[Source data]
___

-- ==== Sys2Proof/Laws/Classify.lean ====
section
/-! SUPPORT. One lemma per row: the opcode, sub-opcode and selector that classify a word as that row (30_encoding R81 to
R83). -/

namespace Sys2Proof

theorem classify_wrReg {w : Word} (h1 : slice w 31 28 = 1) :
    classify w = .ok .wrReg := by
  simp [classify, h1]

theorem classify_rdReg {w : Word} (h1 : slice w 31 28 = 2) :
    classify w = .ok .rdReg := by
  simp [classify, h1]

theorem classify_i2cRw {w : Word} (h1 : slice w 31 28 = 3) :
    classify w = .ok .i2cRw := by
  simp [classify, h1]

theorem classify_delay {w : Word} (h1 : slice w 31 28 = 4) :
    classify w = .ok .delay := by
  simp [classify, h1]

theorem classify_adc {w : Word} (h1 : slice w 31 28 = 5) :
    classify w = .ok .adc := by
  simp [classify, h1]

theorem classify_st {w : Word} (h1 : slice w 31 28 = 6) (h2 : slice w 27 25 = 4) :
    classify w = .ok .st := by
  simp [classify, h1, h2]

theorem classify_addr {w : Word} (h1 : slice w 31 28 = 7) (h2 : slice w 27 25 = 0) (h3 : slice w 24 21 = 0) :
    classify w = .ok .addr := by
  simp [classify, classifyAlu, aluRegRow, h1, h2, h3]

theorem classify_subr {w : Word} (h1 : slice w 31 28 = 7) (h2 : slice w 27 25 = 0) (h3 : slice w 24 21 = 1) :
    classify w = .ok .subr := by
  simp [classify, classifyAlu, aluRegRow, h1, h2, h3]

theorem classify_andr {w : Word} (h1 : slice w 31 28 = 7) (h2 : slice w 27 25 = 0) (h3 : slice w 24 21 = 2) :
    classify w = .ok .andr := by
  simp [classify, classifyAlu, aluRegRow, h1, h2, h3]

theorem classify_orr {w : Word} (h1 : slice w 31 28 = 7) (h2 : slice w 27 25 = 0) (h3 : slice w 24 21 = 3) :
    classify w = .ok .orr := by
  simp [classify, classifyAlu, aluRegRow, h1, h2, h3]

theorem classify_movr {w : Word} (h1 : slice w 31 28 = 7) (h2 : slice w 27 25 = 0) (h3 : slice w 24 21 = 4) :
    classify w = .ok .movr := by
  simp [classify, classifyAlu, aluRegRow, h1, h2, h3]

theorem classify_lshr {w : Word} (h1 : slice w 31 28 = 7) (h2 : slice w 27 25 = 0) (h3 : slice w 24 21 = 5) :
    classify w = .ok .lshr := by
  simp [classify, classifyAlu, aluRegRow, h1, h2, h3]

theorem classify_rshr {w : Word} (h1 : slice w 31 28 = 7) (h2 : slice w 27 25 = 0) (h3 : slice w 24 21 = 6) :
    classify w = .ok .rshr := by
  simp [classify, classifyAlu, aluRegRow, h1, h2, h3]

theorem classify_addi {w : Word} (h1 : slice w 31 28 = 7) (h2 : slice w 27 25 = 1) (h3 : slice w 24 21 = 0) :
    classify w = .ok .addi := by
  simp [classify, classifyAlu, aluImmRow, h1, h2, h3]

theorem classify_subi {w : Word} (h1 : slice w 31 28 = 7) (h2 : slice w 27 25 = 1) (h3 : slice w 24 21 = 1) :
    classify w = .ok .subi := by
  simp [classify, classifyAlu, aluImmRow, h1, h2, h3]

theorem classify_andi {w : Word} (h1 : slice w 31 28 = 7) (h2 : slice w 27 25 = 1) (h3 : slice w 24 21 = 2) :
    classify w = .ok .andi := by
  simp [classify, classifyAlu, aluImmRow, h1, h2, h3]

theorem classify_ori {w : Word} (h1 : slice w 31 28 = 7) (h2 : slice w 27 25 = 1) (h3 : slice w 24 21 = 3) :
    classify w = .ok .ori := by
  simp [classify, classifyAlu, aluImmRow, h1, h2, h3]

theorem classify_movi {w : Word} (h1 : slice w 31 28 = 7) (h2 : slice w 27 25 = 1) (h3 : slice w 24 21 = 4) :
    classify w = .ok .movi := by
  simp [classify, classifyAlu, aluImmRow, h1, h2, h3]

theorem classify_lshi {w : Word} (h1 : slice w 31 28 = 7) (h2 : slice w 27 25 = 1) (h3 : slice w 24 21 = 5) :
    classify w = .ok .lshi := by
  simp [classify, classifyAlu, aluImmRow, h1, h2, h3]

theorem classify_rshi {w : Word} (h1 : slice w 31 28 = 7) (h2 : slice w 27 25 = 1) (h3 : slice w 24 21 = 6) :
    classify w = .ok .rshi := by
  simp [classify, classifyAlu, aluImmRow, h1, h2, h3]

theorem classify_stageInc {w : Word} (h1 : slice w 31 28 = 7) (h2 : slice w 27 25 = 2) (h3 : slice w 24 21 = 0) :
    classify w = .ok .stageInc := by
  simp [classify, classifyAlu, aluStageRow, h1, h2, h3]

theorem classify_stageDec {w : Word} (h1 : slice w 31 28 = 7) (h2 : slice w 27 25 = 2) (h3 : slice w 24 21 = 1) :
    classify w = .ok .stageDec := by
  simp [classify, classifyAlu, aluStageRow, h1, h2, h3]

theorem classify_stageRst {w : Word} (h1 : slice w 31 28 = 7) (h2 : slice w 27 25 = 2) (h3 : slice w 24 21 = 2) :
    classify w = .ok .stageRst := by
  simp [classify, classifyAlu, aluStageRow, h1, h2, h3]

theorem classify_bxr {w : Word} (h1 : slice w 31 28 = 8) (h2 : slice w 27 25 = 0) (h3 : slice w 24 22 = 0) (h4 : slice w 21 21 = 1) :
    classify w = .ok .bxr := by
  simp [classify, classifyBranch, bxRow, h1, h2, h3, h4]

theorem classify_bxi {w : Word} (h1 : slice w 31 28 = 8) (h2 : slice w 27 25 = 0) (h3 : slice w 24 22 = 0) (h4 : slice w 21 21 = 0) :
    classify w = .ok .bxi := by
  simp [classify, classifyBranch, bxRow, h1, h2, h3, h4]

theorem classify_bxzr {w : Word} (h1 : slice w 31 28 = 8) (h2 : slice w 27 25 = 0) (h3 : slice w 24 22 = 1) (h4 : slice w 21 21 = 1) :
    classify w = .ok .bxzr := by
  simp [classify, classifyBranch, bxRow, h1, h2, h3, h4]

theorem classify_bxzi {w : Word} (h1 : slice w 31 28 = 8) (h2 : slice w 27 25 = 0) (h3 : slice w 24 22 = 1) (h4 : slice w 21 21 = 0) :
    classify w = .ok .bxzi := by
  simp [classify, classifyBranch, bxRow, h1, h2, h3, h4]

theorem classify_bxfr {w : Word} (h1 : slice w 31 28 = 8) (h2 : slice w 27 25 = 0) (h3 : slice w 24 22 = 2) (h4 : slice w 21 21 = 1) :
    classify w = .ok .bxfr := by
  simp [classify, classifyBranch, bxRow, h1, h2, h3, h4]

theorem classify_bxfi {w : Word} (h1 : slice w 31 28 = 8) (h2 : slice w 27 25 = 0) (h3 : slice w 24 22 = 2) (h4 : slice w 21 21 = 0) :
    classify w = .ok .bxfi := by
  simp [classify, classifyBranch, bxRow, h1, h2, h3, h4]

theorem classify_bl {w : Word} (h1 : slice w 31 28 = 8) (h2 : slice w 27 25 = 1) (h3 : slice w 16 16 = 0) :
    classify w = .ok .bl := by
  simp [classify, classifyBranch, bRow, h1, h2, h3]

theorem classify_bge {w : Word} (h1 : slice w 31 28 = 8) (h2 : slice w 27 25 = 1) (h3 : slice w 16 16 = 1) :
    classify w = .ok .bge := by
  simp [classify, classifyBranch, bRow, h1, h2, h3]

theorem classify_jumpsLt {w : Word} (h1 : slice w 31 28 = 8) (h2 : slice w 27 25 = 2) (h3 : slice w 16 15 = 0) :
    classify w = .ok .jumpsLt := by
  simp [classify, classifyBranch, bsRow, h1, h2, h3]

theorem classify_jumpsGe {w : Word} (h1 : slice w 31 28 = 8) (h2 : slice w 27 25 = 2) (h3 : slice w 16 15 = 1) :
    classify w = .ok .jumpsGe := by
  simp [classify, classifyBranch, bsRow, h1, h2, h3]

theorem classify_jumpsLe {w : Word} (h1 : slice w 31 28 = 8) (h2 : slice w 27 25 = 2) (h3 : slice w 16 15 = 2) :
    classify w = .ok .jumpsLe := by
  simp [classify, classifyBranch, bsRow, h1, h2, h3]

theorem classify_wake {w : Word} (h1 : slice w 31 28 = 9) (h2 : slice w 27 25 = 0) :
    classify w = .ok .wake := by
  simp [classify, classifyEnd, h1, h2]

theorem classify_sleepCycleSel {w : Word} (h1 : slice w 31 28 = 9) (h2 : slice w 27 25 = 1) :
    classify w = .ok .sleepCycleSel := by
  simp [classify, classifyEnd, h1, h2]

theorem classify_tsens {w : Word} (h1 : slice w 31 28 = 10) :
    classify w = .ok .tsens := by
  simp [classify, h1]

theorem classify_halt {w : Word} (h1 : slice w 31 28 = 11) :
    classify w = .ok .halt := by
  simp [classify, h1]

theorem classify_ld {w : Word} (h1 : slice w 31 28 = 13) :
    classify w = .ok .ld := by
  simp [classify, h1]

theorem classify_label {w : Word} (h1 : slice w 31 28 = 15) (h2 : slice w 27 24 = 0) :
    classify w = .ok .label := by
  simp [classify, h1, h2]

end Sys2Proof
end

___

THE PROBLEM:
If a line falls between the first line of the data above and the line holding "w 31 28 = 3)", inclusive, retype it exactly; retype no other line.

RESULT OF THIS EXERCISE:
-- ==== Sys2Proof/Laws/Classify.lean ====
section
/-! SUPPORT. One lemma per row: the opcode, sub-opcode and selector that classify a word as that row (30_encoding R81 to
R83). -/

namespace Sys2Proof

theorem classify_wrReg {w : Word} (h1 : slice w 31 28 = 1) :
    classify w = .ok .wrReg := by
  simp [classify, h1]

theorem classify_rdReg {w : Word} (h1 : slice w 31 28 = 2) :
    classify w = .ok .rdReg := by
  simp [classify, h1]

theorem classify_i2cRw {w : Word} (h1 : slice w 31 28 = 3) :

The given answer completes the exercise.